*Task:*
Copy out all lines in the data below containing the string "ackf".

Start of The records

-- ==== Sys2Proof/Laws/State.lean ====
section
/-! SUPPORT. One lemma per field per update: what each named update of the state makes of each field. -/

namespace Sys2Proof.Machine

/-! ## `tick` (one event, one micro-operation more) -/

@[simp] theorem tick_sclOut (e : Event) (s : State) : (tick e s).sclOut = s.sclOut := rfl
@[simp] theorem tick_sdaOut (e : Event) (s : State) : (tick e s).sdaOut = s.sdaOut := rfl
@[simp] theorem tick_sdaDir (e : Event) (s : State) : (tick e s).sdaDir = s.sdaDir := rfl
@[simp] theorem tick_cmdr (e : Event) (s : State) : (tick e s).cmdr = s.cmdr := rfl
@[simp] theorem tick_sh (e : Event) (s : State) : (tick e s).sh = s.sh := rfl
@[simp] theorem tick_rxd (e : Event) (s : State) : (tick e s).rxd = s.rxd := rfl
@[simp] theorem tick_ost (e : Event) (s : State) : (tick e s).ost = s.ost := rfl
@[simp] theorem tick_upc (e : Event) (s : State) : (tick e s).upc = s.upc + 1 := rfl
@[simp] theorem tick_ackf (e : Event) (s : State) : (tick e s).ackf = s.ackf := rfl
@[simp] theorem tick_rxv (e : Event) (s : State) : (tick e s).rxv = s.rxv := rfl
@[simp] theorem tick_busy (e : Event) (s : State) : (tick e s).busy = s.busy := rfl
@[simp] theorem tick_done (e : Event) (s : State) : (tick e s).done = s.done := rfl
@[simp] theorem tick_rej (e : Event) (s : State) : (tick e s).rej = s.rej := rfl
@[simp] theorem tick_res (e : Event) (s : State) : (tick e s).res = s.res := rfl
@[simp] theorem tick_tr (e : Event) (s : State) : (tick e s).tr = s.tr ++ [e] := rfl
@[simp] theorem tick_rst (e : Event) (s : State) : (tick e s).rst = s.rst := rfl
@[simp] theorem tick_envScl (e : Event) (s : State) : (tick e s).envScl = s.envScl := rfl
@[simp] theorem tick_envSda (e : Event) (s : State) : (tick e s).envSda = s.envSda := rfl
@[simp] theorem tick_agenda (e : Event) (s : State) : (tick e s).agenda = s.agenda := rfl
@[simp] theorem tick_reads (e : Event) (s : State) : (tick e s).reads = s.reads := rfl
@[simp] theorem tick_wave (e : Event) (s : State) : (tick e s).wave = s.wave := rfl
@[simp] theorem tick_draws (e : Event) (s : State) : (tick e s).draws = s.draws := rfl

/-! ## `setClockLine` (R64) -/

@[simp] theorem setClockLine_sclOut (l : Level) (s : State) : (setClockLine l s).sclOut = l := rfl
@[simp] theorem setClockLine_sdaOut (l : Level) (s : State) : (setClockLine l s).sdaOut = s.sdaOut := rfl
@[simp] theorem setClockLine_sdaDir (l : Level) (s : State) : (setClockLine l s).sdaDir = s.sdaDir := rfl
@[simp] theorem setClockLine_cmdr (l : Level) (s : State) : (setClockLine l s).cmdr = s.cmdr := rfl
@[simp] theorem setClockLine_sh (l : Level) (s : State) : (setClockLine l s).sh = s.sh := rfl
@[simp] theorem setClockLine_rxd (l : Level) (s : State) : (setClockLine l s).rxd = s.rxd := rfl
@[simp] theorem setClockLine_ost (l : Level) (s : State) : (setClockLine l s).ost = s.ost := rfl
@[simp] theorem setClockLine_upc (l : Level) (s : State) : (setClockLine l s).upc = s.upc + 1 := rfl
@[simp] theorem setClockLine_ackf (l : Level) (s : State) : (setClockLine l s).ackf = s.ackf := rfl
@[simp] theorem setClockLine_rxv (l : Level) (s : State) : (setClockLine l s).rxv = s.rxv := rfl
@[simp] theorem setClockLine_busy (l : Level) (s : State) : (setClockLine l s).busy = s.busy := rfl
@[simp] theorem setClockLine_done (l : Level) (s : State) : (setClockLine l s).done = s.done := rfl
@[simp] theorem setClockLine_rej (l : Level) (s : State) : (setClockLine l s).rej = s.rej := rfl
@[simp] theorem setClockLine_res (l : Level) (s : State) : (setClockLine l s).res = s.res := rfl
@[simp] theorem setClockLine_tr (l : Level) (s : State) : (setClockLine l s).tr = s.tr ++ [.SCL l] := rfl
@[simp] theorem setClockLine_rst (l : Level) (s : State) : (setClockLine l s).rst = s.rst := rfl
@[simp] theorem setClockLine_envScl (l : Level) (s : State) : (setClockLine l s).envScl = s.envScl := rfl
@[simp] theorem setClockLine_envSda (l : Level) (s : State) : (setClockLine l s).envSda = s.envSda := rfl
@[simp] theorem setClockLine_agenda (l : Level) (s : State) : (setClockLine l s).agenda = s.agenda := rfl
@[simp] theorem setClockLine_reads (l : Level) (s : State) : (setClockLine l s).reads = s.reads := rfl
@[simp] theorem setClockLine_wave (l : Level) (s : State) : (setClockLine l s).wave = s.wave := rfl
@[simp] theorem setClockLine_draws (l : Level) (s : State) : (setClockLine l s).draws = s.draws := rfl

End of The records

*Answer section:*
@[simp] theorem tick_ackf (e : Event) (s : State) : (tick e s).ackf = s.ackf := rfl
@[simp] theorem setClockLine_ackf (l : Level) (s : State) : (setClockLine l s).ackf = s.ackf := rfl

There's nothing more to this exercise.